>>>>

-- ==== Sys2Proof/Certificates/Slice0/Obligations.lean ====
section
/-! DEFINITION. The statements about the hub: what each command does, what every step keeps, and how packets are
coded. In a statement about a request, `s.asksPort i pkt p` (or `asksHub`) says that the request i is the head packet
pkt, for port p (or the hub), and may be taken; `s.Answers i pkt h reply` that its next state has the owner's hub h with
the reply offered; `s.Does i h` that an event's next state has the hub h (Sys2Proof/Safety.lean). -/

open Sys2Proof Sys2Proof.Machine

/-! ## The step and the resets -/

/-- The step takes the command at the front of the queue and is its meaning on the rest; with none waiting, one
microsecond passes, and the FRAME_CLOSEs taken before are no longer of the present time (R167; the tick is the model's choice,
log entry 1, and so is that mark, log entry 36). -/
def Obligations.StepRunsTheFrontCommand : Prop :=
  ∀ s : State,
    (∀ i rest, s.pending = i :: rest → step s = exec i { s with pending := rest }) ∧
    (s.pending = [] →
      step s = .next { s with hub := { s.hub with
        time := s.hub.time + 1, pipe := s.hub.pipe.map fun q => { q with closed := [] } } })

/-- A cold reset sets every item of every unit to its cold-reset value and leaves frame memory (R2, R122); the machine
starts at the same values. The model's choice are: frame memory with nothing listed at the start (log entry 8), no command
waiting at the start (log entry 5), and that a cold reset keeps the waiting commands (log entry 23) and the levels of the
pins (log entries 7 and 23). -/
def Obligations.ColdResetSetsEveryUnit : Prop :=
  (State.reset.hub.AtColdReset ∧ State.reset.pending = [] ∧ State.reset.dram = []) ∧
    ∀ s : State, ∃ t, exec .coldReset s = .next t ∧ t.hub.AtColdReset ∧ t.pending = s.pending ∧ t.dram = s.dram ∧
      t.hub.encoder.a = s.hub.encoder.a ∧ t.hub.encoder.b = s.hub.encoder.b ∧
      ∀ l, (t.hub.line l).input = (s.hub.line l).input

/-- A PART_RESET taken while the trunk is UP is answered OK and leaves the unit RESETTING; the hub goes through a cold
reset when that reply has left, is removed by a loss of the trunk, or, while the trunk is DOWN, at once (R176). -/
def Obligations.PartResetResets : Prop :=
  ∀ (s : State) (r : ReqHeader) (pkt reply : Packet),
    (s.asksHub (.partReset r) pkt = true → s.hub.trunk.up = true →
      s.Answers (.partReset r) pkt (s.hub.popRequest.modMgmt fun m => { m with taking := .resetting }) (okWith [])) ∧
    (s.asksHub (.partReset r) pkt = true → s.hub.trunk.up = false → exec (.partReset r) s = exec .coldReset s) ∧
    (s.hub.mgmt.taking = .resetting → isResetReply reply = true → s.hub.trunk.lane = some (8, reply) →
      exec .packetSendEnd s = exec .coldReset s) ∧
    (s.hub.mgmt.taking = .resetting → isResetReply reply = true → s.hub.trunk.up = true →
      reply ∈ s.hub.trunk.replies ∨ s.hub.trunk.lane = some (8, reply) → exec .trunkLoss s = exec .coldReset s)

/-! ## Packets -/

/-- Every trunk packet reads back from its bytes (R178), and every upstream packet of the data pair from its own; no run
of bytes that carries another CRC-16 is read as a packet, and a deliberately bad send is always found out (R16, R179). The
training pattern is its type byte and its six bytes with the CRC-16 of the seven (R179; that the whole packet is what
repeats, log entry 31). -/
def Obligations.PacketsReadBack : Prop :=
  (∀ p : Packet, p.wf = true → readPacket (packetBytes p) = some p) ∧
    (∀ q : UpPacket, q.wf = true → readUp q.bytes = some q) ∧
    (∀ (body : List Byte) (a b : Byte), [a, b] ≠ u16 (crc16 body).toNat → readUp (body ++ [a, b]) = none) ∧
    (∀ body : List Byte, readUp (withBadCrc body) = none) ∧
    trainingBytes = [0x80, 0x55, 0xAA, 0x55, 0xAA, 0x0F, 0xF0] ++
      u16 (crc16 [0x80, 0x55, 0xAA, 0x55, 0xAA, 0x0F, 0xF0]).toNat

/-- Every well-formed request has one packet that spells it, and a packet spells at most one well-formed request: no bit
of a parameter is dropped (R177, R178). -/
def Obligations.RequestsAreSpelledOnce : Prop :=
  (∀ i c r ps, i.wf = true → requestPartsOf i = some (c, r, ps) → spells (requestPacket c r ps) c r ps = true) ∧
    ∀ i j c r ps c' r' ps' pkt, i.wf = true → j.wf = true → requestPartsOf i = some (c, r, ps) →
      requestPartsOf j = some (c', r', ps') → spells pkt c r ps = true → spells pkt c' r' ps' = true → i = j

/-! ## What every step keeps -/

/-- Frame memory keeps its canonical form (the model's, log entry 8). -/
def Obligations.MemoryFormKept : Prop :=
  ∀ s t : State, s.dram.wf = true → step s = .next t → t.dram.wf = true

/-- The trigger counters of every port balance (R120). -/
def Obligations.TriggerCountersBalance : Prop :=
  ∀ s t : State, s.hub.TriggersBalance → step s = .next t → t.hub.TriggersBalance

/-- The granted total never exceeds the cell budget, an allowance is held only while its port is ON and always while an axis
of the port is in motion (R38, R42, R86), and the admission total never exceeds 1,100,000,000 bytes per second (R141). -/
def Obligations.TotalsFitTheirLimits : Prop :=
  ∀ s t : State, s.hub.BudgetHolds → s.hub.AdmissionHolds → step s = .next t →
    t.hub.BudgetHolds ∧ t.hub.AdmissionHolds

/-- Fault isolation is set exactly while the fault list holds an OPEN record of the port (R5), and a port whose effective
isolation is set is OFF or LOCKED (R9). -/
def Obligations.IsolationFollowsFaults : Prop :=
  ∀ s t : State, s.hub.FaultsIsolate → s.hub.IsolationHolds → step s = .next t →
    t.hub.FaultsIsolate ∧ t.hub.IsolationHolds

/-- A link that is not DOWN has its port ON; axes in motion, triggers in hand and waiting slots have their link UP or
DEGRADED (R17, R20, R86, R114, R170). -/
def Obligations.LinksFollowPower : Prop :=
  ∀ s t : State, s.hub.LinksHold → step s = .next t → t.hub.LinksHold

/-- Sweep queue, engines and sweep statuses agree; a port queued or swept is unpowered with its link DOWN (R65, R68). -/
def Obligations.SweepsKeepTheirPlaces : Prop :=
  ∀ s t : State, s.hub.SweepsHold → step s = .next t → t.hub.SweepsHold

/-- Every known lens position lies between 0 and its axis's max (R86). -/
def Obligations.LensPositionsInTravel : Prop :=
  ∀ s t : State, s.hub.LensesInTravel → step s = .next t → t.hub.LensesInTravel

/-- The request queue, the reply queue, the sweep queue, the fault list, the command queues, the drop histories, the trip
histories, the image queues and the work lists keep their bounds, the fault list has at most one OPEN record of a port and
pair, and no reply is kept while the trunk is DOWN (R168, R158, R65, R76, R27, R22, R48, R157, R146, R171). The bounds of the
sweep queue and of the work lists rest on the laws of SweepsKeepTheirPlaces and FrameRecordsStayApart. -/
def Obligations.QueuesKeepTheirBounds : Prop :=
  ∀ s t : State, s.hub.QueuesBounded → s.hub.SweepsHold → s.hub.FramesHold → s.hub.WorkHolds → step s = .next t →
    t.hub.QueuesBounded

/-- No two rings share frame memory, and a port's frame records, at most 8 and at most 4 held, lie in its ring apart
from one another (R123, R124); a port's work list agrees with its records: a live item for a frame that is COMPLETE or
SENDING, one resend item for each pending resend of a record, and no output plan while it is IDLE (R130, R132, R146). -/
def Obligations.FrameRecordsStayApart : Prop :=
  ∀ s t : State, s.hub.FramesHold → step s = .next t →
    t.hub.FramesHold ∧ (s.hub.WorkHolds → t.hub.WorkHolds)

/-- The laws that every step keeps hold of the machine right after reset. -/
def Obligations.ResetMeetsEveryLaw : Prop :=
  State.reset.dram.wf = true ∧ State.reset.hub.TriggersBalance ∧ State.reset.hub.BudgetHolds ∧
    State.reset.hub.IsolationHolds ∧ State.reset.hub.FaultsIsolate ∧ State.reset.hub.LinksHold ∧
    State.reset.hub.SweepsHold ∧ State.reset.hub.LensesInTravel ∧ State.reset.hub.QueuesBounded ∧
    State.reset.hub.FramesHold ∧ State.reset.hub.WorkHolds ∧ State.reset.hub.AdmissionHolds

/-! ## The taking of requests -/

/-- A request whose target is not of a kind it takes is refused BAD_TARGET, and nothing else changes (R169, check 3). One
that is not the head, or that may not be taken, changes nothing (the model's choice, log entries 3 and 4); while the
taking state is not READY no request is taken (R169, R176). -/
def Obligations.RequestsAreCheckedFirst : Prop :=
  (∀ (i : Instr) (s : State) (pkt : Packet) (c : ReqCode) (r : ReqHeader) (ps : List Byte),
    requestPartsOf i = some (c, r, ps) → s.asks i pkt = true → targetFits c pkt.port = false →
    s.Refuses i pkt .badTarget) ∧
  ∀ (i : Instr) (s : State), (requestPartsOf i).isSome = true →
    ((∀ pkt, s.asks i pkt = false) → exec i s = .next s) ∧
    (s.hub.mgmt.taking ≠ .ready → exec i s = .next s ∧ exec .badRequest s = .next s)

/-- A request taken leaves the head of the request queue; no request but PART_RESET changes frame memory, hub time, the
overflow count or the trunk's state. -/
def Obligations.TakingsLeaveTheRest : Prop :=
  ∀ (i : Instr) (s t : State) (pkt : Packet), (∀ r, i ≠ .partReset r) → s.asks i pkt = true → exec i s = .next t →
    t.hub.mgmt.requests = s.hub.mgmt.requests.tail ∧ t.pending = s.pending ∧ t.dram = s.dram ∧
    t.hub.time = s.hub.time ∧ t.hub.mgmt.overflow = s.hub.mgmt.overflow ∧ t.hub.trunk.up = s.hub.trunk.up ∧
    t.hub.trunk.losses = s.hub.trunk.losses ∧ t.hub.encoder.errors = s.hub.encoder.errors ∧
    ∀ l, (t.hub.line l).input = (s.hub.line l).input

/-- Every request taken while the trunk is UP, but for the pass-through requests, has its reply, with its code, tag and
target, in the reply queue or on the lane at the end of its taking (R169). -/
def Obligations.EveryRequestIsAnswered : Prop :=
  ∀ (i : Instr) (s t : State) (pkt : Packet) (c : ReqCode) (r : ReqHeader) (ps : List Byte),
    requestPartsOf i = some (c, r, ps) → c ≠ .attrRead → c ≠ .attrWrite → s.asks i pkt = true →
    s.hub.trunk.up = true → exec i s = .next t →
    ∃ reply : Reply, replyPacket pkt.port pkt.tag (u16 (codeNumber c)) reply ∈ t.hub.trunk.replies ∨
      t.hub.trunk.lane = some (8, replyPacket pkt.port pkt.tag (u16 (codeNumber c)) reply)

<<<<

**ASSIGNED TASK**. Each line of the data that holds the word "readUp" should be copied.

**ANSWER SECTION**.
    (∀ q : UpPacket, q.wf = true → readUp q.bytes = some q) ∧
    (∀ (body : List Byte) (a b : Byte), [a, b] ≠ u16 (crc16 body).toNat → readUp (body ++ [a, b]) = none) ∧
    (∀ body : List Byte, readUp (withBadCrc body) = none) ∧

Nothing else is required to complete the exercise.